Эти лозунги универсальны. Их можно найти в колхозе, в киббуце, в любой политической партии. Вот уже много лет их подают под разными соусами, как селедку под шубой или щуку по-жидовски. А в последнее время даже самая большая щука, чтобы не быть прищученной очередным рвущимся к славе писакой, должна облачиться в зеленые одежды и бить хвостом налево: «МЫ ДЕЛАЕМ МИР ЛУЧШЕ». Но этого, естественно, мало, потому что лучший из миров должен непременно узнать о своих благодетелях, и тогда у костра бьют в там-тамы, на площадь выходят глашатаи, перед телекамерами появляются вице-президенты по связям с общественностью и являют публике очередной серый квадрат:

— мы прокладываем путь

— мы стремимся к совершенству

— мы открыты ветру перемен

— мы привержены нашим клиентам





— наш идеал — в простоте и доступности

— мы — одна компания

Узнаю от Иланы, что со времени раздутого прессой скандала ни одна живая душа не появилась в лаборатории, чтобы сдать кровь на совместимость.
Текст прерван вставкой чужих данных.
-- ==== Sys2Proof/Machine/Pins.lean ====
section
/-! DEFINITION. The Pinsetter Supervisor's operations (02): power, cycles, hand sets, restore demands, faults,
the close of a delivery, the attribution of a foul, and the views the lamps and outputs show. -/

namespace Sys2Proof.Machine

/-- The marks of a new delivery. -/
def Marks.clear : Marks := ⟨false, false, false, false⟩

/-- A warm-up begins (R30). -/
def State.enterWarming (s : State) (l : Fin 16) : State :=
  s.updSup l fun u => { u with state := .warming, warmUp := some ⟨s.timers.warmUp * 1000, none⟩ }

/-- Power is granted to a lane: a pinsetter in OFF begins WARMING (R29). -/
def State.grantPower (s : State) (l : Fin 16) : State :=
  if (s.lane l).sup.state = .off then s.enterWarming l else s

/-- What a withdrawal of power does to a Supervisor (R29, R6). -/
def Supervisor.withdrawn (u : Supervisor) : Supervisor :=
  match u.state with
  | .ready => { u with state := .off }
  | .warming => { u with state := .off, warmUp := none, standing := none }
  | .handSet => { u with state := .off, handSet := none, standing := none }
  | .off => u
  | .cycling => u
  | .fault => u
  | .lockout => u

/-- The session's power is withdrawn, at a park or a close: service power is cleared and the pinsetter goes OFF
where R29 says so. -/
def State.withdrawPower (s : State) (l : Fin 16) : State :=
  s.updSup l fun u => { u with servicePower := false }.withdrawn

/-- A cycle commanded (R26, R34, R40). Only a ball cycle awaits a READ. -/
def newCycle (kind : CycleKind) (origin : CycleOrigin) (timeout : Nat) (pre : Option PinSet) : Cycle where
  kind := kind
  phase := if origin = .ball then .beforeRead else .afterRead
  origin := origin
  followOn := false
  result := none
  restore := none
  timer := timeout * 1000
  pre := pre
  turnEnded := false

/-- The pinsetter enters CYCLING with a cycle. -/
def State.startCycle (s : State) (l : Fin 16) (c : Cycle) : State :=
  s.updSup l fun u => { u with state := .cycling, cycle := some c, warmUp := none, handSet := none }

/-- A FINAL cycle that sets a full rack, of an origin without a ball. -/
def State.startFinal (s : State) (l : Fin 16) (origin : CycleOrigin) : State :=
  s.startCycle l (newCycle .final origin s.timers.cycle none)

/-- Entry to HAND_SET (R35): the target, the call and the CALL tone. -/
def State.enterHandSet (s : State) (l : Fin 16) (target : PinSet) (after : Option CyclePhase) : State :=
  let s := s.updSup l fun u =>
    { u with state := .handSet, cycle := none, warmUp := none, handSet := some ⟨target, s.now⟩, standing := none }
  (s.raiseCall ⟨laneNo l, .handSet, handSetDetail after⟩).sound l .call

/-- A restore demand as it is taken from READY (R34, R35): a full rack by a FINAL cycle of origin REBALL, any
other set by a hand set. -/
def State.restoreReady (s : State) (l : Fin 16) (target : PinSet) (after : Option CyclePhase) : State :=
  if target = fullRack then s.startFinal l .reball else s.enterHandSet l target after

/-- A restore demand, by the pinsetter state (R34). In WARMING a later demand replaces the one held, which R34 says of
CYCLING alone (DESIGN CHOICE, log 42). -/
def State.restoreDemand (s : State) (l : Fin 16) (target : PinSet) : State :=
  match (s.lane l).sup.state with
  | .ready => s.restoreReady l target none
  | .handSet =>
    if target = fullRack then s.startFinal l .reball
    else s.modSup l fun u => { u with handSet := some ⟨target, s.now⟩ }
  | .cycling => s.modSup l fun u => { u with cycle := u.cycle.map fun c => { c with restore := some target } }
  | .warming => s.modSup l fun u => { u with warmUp := u.warmUp.map fun w => { w with restore := some target } }
  | .fault => s.modSup l fun u => { u with fault := u.fault.map fun f => { f with replaced := some target } }
  | .off => s.modSup l fun u => { u with standing := none }
  | .lockout => s.modSup l fun u => { u with standing := none }

/-- A slot's ball in flight mark cleared when its delivery closes (R65); the slot of a delivery whose lane has
been closed since its DECK has been cleared with the mark. -/
def State.landBall (s : State) (l : Fin 16) (d : Delivery) : State :=
  match d.place, d.laneClosed with
  | some a, false => s.updSlot (pairOf l) a.slot fun x => { x with inFlight := false }
  | _, _ => s

/-- The delivery of a ball cycle whose READ has not come is closed unscored (R33, R38). -/
def State.loseBall (s : State) (l : Fin 16) : State :=
  match (s.lane l).sup.delivery with
  | some d =>
    if d.step = .awaitingRead then
      (s.modSup l fun u => { u with delivery := none, last := some d, unscoredBalls := bump16 u.unscoredBalls }).landBall l d
    else s
  | none => s

/-- A cycle awaits its READ (R31). -/
def Cycle.awaitsRead (c : Cycle) : Bool := c.origin == .ball && c.phase == .beforeRead

/-- The fault record of a cycle (R33). -/
def faultOf (c : Cycle) (reason : FaultReason) (standing : Option PinSet) : FaultRec where
  reason := reason
  phase := c.phase
  origin := c.origin
  kind := c.kind
  pre := if c.origin = .manual then standing else c.pre
  read := c.result
  turnEnded := c.turnEnded
  followOn := c.followOn
  replaced := c.restore

/-- A cycle ends in FAULT (R33), up to the entry of a pending park. -/
def State.faultCycle (s : State) (l : Fin 16) (c : Cycle) (reason : FaultReason) : State :=
  let s := if c.awaitsRead then s.loseBall l else s
  let s := s.updSup l fun u =>
    { u with state := .fault, cycle := none, fault := some (faultOf c reason u.standing), standing := none }
  ((s.raiseCall ⟨laneNo l, .pinsetterFault, reason.code⟩).flagMc .pinsetterFault).sound l .call

/-- The window within which a foul and a release belong together, in milliseconds (R41, R42). -/
def State.foulWindow (s : State) : Nat := s.timers.window * 100

/-- A moment lies within the foul window before now (R42); the window's edge is inside (log 16). -/
def State.withinWindow (s : State) (moment : Nat) : Bool := s.now - moment ≤ s.foulWindow

/-- A delivery with its FOUL mark set. -/
def Delivery.fouled (d : Delivery) : Delivery := { d with marks := { d.marks with foul := true } }

/-- A foul attributed to the delivery of the last release (R42): the delivery in flight when a release opened
it, else the last delivery when a release opened it. -/
def Supervisor.markFoul (u : Supervisor) : Supervisor :=
  let u := { u with lastRelease := u.lastRelease.map fun (r : LastRelease) => { r with fouled := true } }
  match u.delivery.bind Delivery.release with
  | some _ => { u with delivery := u.delivery.map Delivery.fouled }
  | none => { u with last := u.last.map fun (d : Delivery) => if d.release.isSome then d.fouled else d }

/-- An attributed foul (R42): the mark, the FOUL tone and the console's flag. -/
def State.attributeFoul (s : State) (l : Fin 16) : State :=
  ((s.modSup l Supervisor.markFoul).sound l .foul).flagConsole (pairOf l) .foul

/-! ## Lamps and outputs -/

/-- The lamps of a lane may be lit (R43): the setting, then the session. -/
def Lane.lampsAllowed (a : Lane) : Bool := a.session.settings.pinLamps && a.session.state.grants

/-- The lamp mode (R43). -/
def Lane.lampMode (a : Lane) : LampMode :=
  if !a.lampsAllowed then .off
  else
    match a.sup.state with
    | .handSet => .flash
    | .ready => .steady
    | .off => .off
    | .warming => .off
    | .cycling => .off
    | .fault => .off
    | .lockout => .off

/-- The pin set the lamps show (R43). -/
def Lane.lampImage (a : Lane) : PinSet :=
  match a.lampMode with
  | .off => 0
  | .flash => (a.sup.handSet.map HandSet.target).getD 0
  | .steady => a.sup.standing.getD 0

/-- The lamps lit at a moment: a flashing set for the first half of each second from its start (R43). -/
def Lane.lampsLit (a : Lane) (now : Nat) : PinSet :=
  match a.lampMode with
  | .off => 0
  | .steady => a.lampImage
  | .flash => if (now - (a.sup.handSet.map HandSet.since).getD 0) % 1000 < 500 then a.lampImage else 0

/-- The pitch of a tone in Hz, by its time left (R43): FOUL 3 kHz; CALL 1.5 kHz and 3 kHz alternating every
quarter second, 1.5 kHz first. -/
def Horn.pitch (h : Horn) : Nat :=
  match h.tone with
  | .foul => 3000
  | .call => if (Tone.length .call - h.left) / 250 % 2 = 0 then 1500 else 3000

/-- The pinsetter power output (R29). -/
def State.powerOutput (s : State) (l : Fin 16) : Bool :=
  match (s.lane l).sup.state with
  | .warming => true
  | .ready => true
  | .cycling => true
  | .handSet => true
  | .fault => s.powerGranted l
  | .off => false
  | .lockout => false

/-- What a lane's outputs are called to be (02 section 2.1). -/
def State.outputs (s : State) (l : Fin 16) : LaneOut :=
  let a := s.lane l
  { power := s.powerOutput l
    command := if a.sup.state = .cycling then a.sup.cycle.map Cycle.kind else none
    lamps := a.lampsLit s.now
    tone := a.sup.horn.map Horn.tone
    pitch := (a.sup.horn.map Horn.pitch).getD 0
    light := a.session.light }

end Sys2Proof.Machine
end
Мы как две узницы, ожидающие приговора по одному делу. Время уходит, истекает отмеренный песок в часах. Для меня каждый прошедший день — вызволение, для Даны — приближение конца, для Иланы — непреходящий ужас. С каждым днем уменьшаются шансы, понижается вероятность.

Песок сыплется с неумолимостью закона тяготения, называемого всемирным. По утрам я чувствую себя песочными часами, которые перевернули за секунду до того, как я открыла глаза, и которым выделено на жизнь строго учтенное количество песчинок. Иногда я сама — песок, в который затесался чужеродный объект, закупоривший течение времени. Дома меня окружают повседневной заботой, которой я бы только порадовалась в другое время, но сейчас она служит постоянным напоминанием о приближающемся сроке последнего анализа и вызывает лишь раздражение. С другой стороны, тактика постоянной пропаганды и убеждения, развернутая моими родственниками по всему фронту, начинает действовать, и я, в глубине души, прихожу к убеждению, что скандал в средствах массовой информации — это не более чем обыкновенная журналистская утка. Самое противное, что червяк сомнения не исчезает совсем, а продолжает ворочаться где-то глубоко внутри, не давая покоя ни днем, ни ночью.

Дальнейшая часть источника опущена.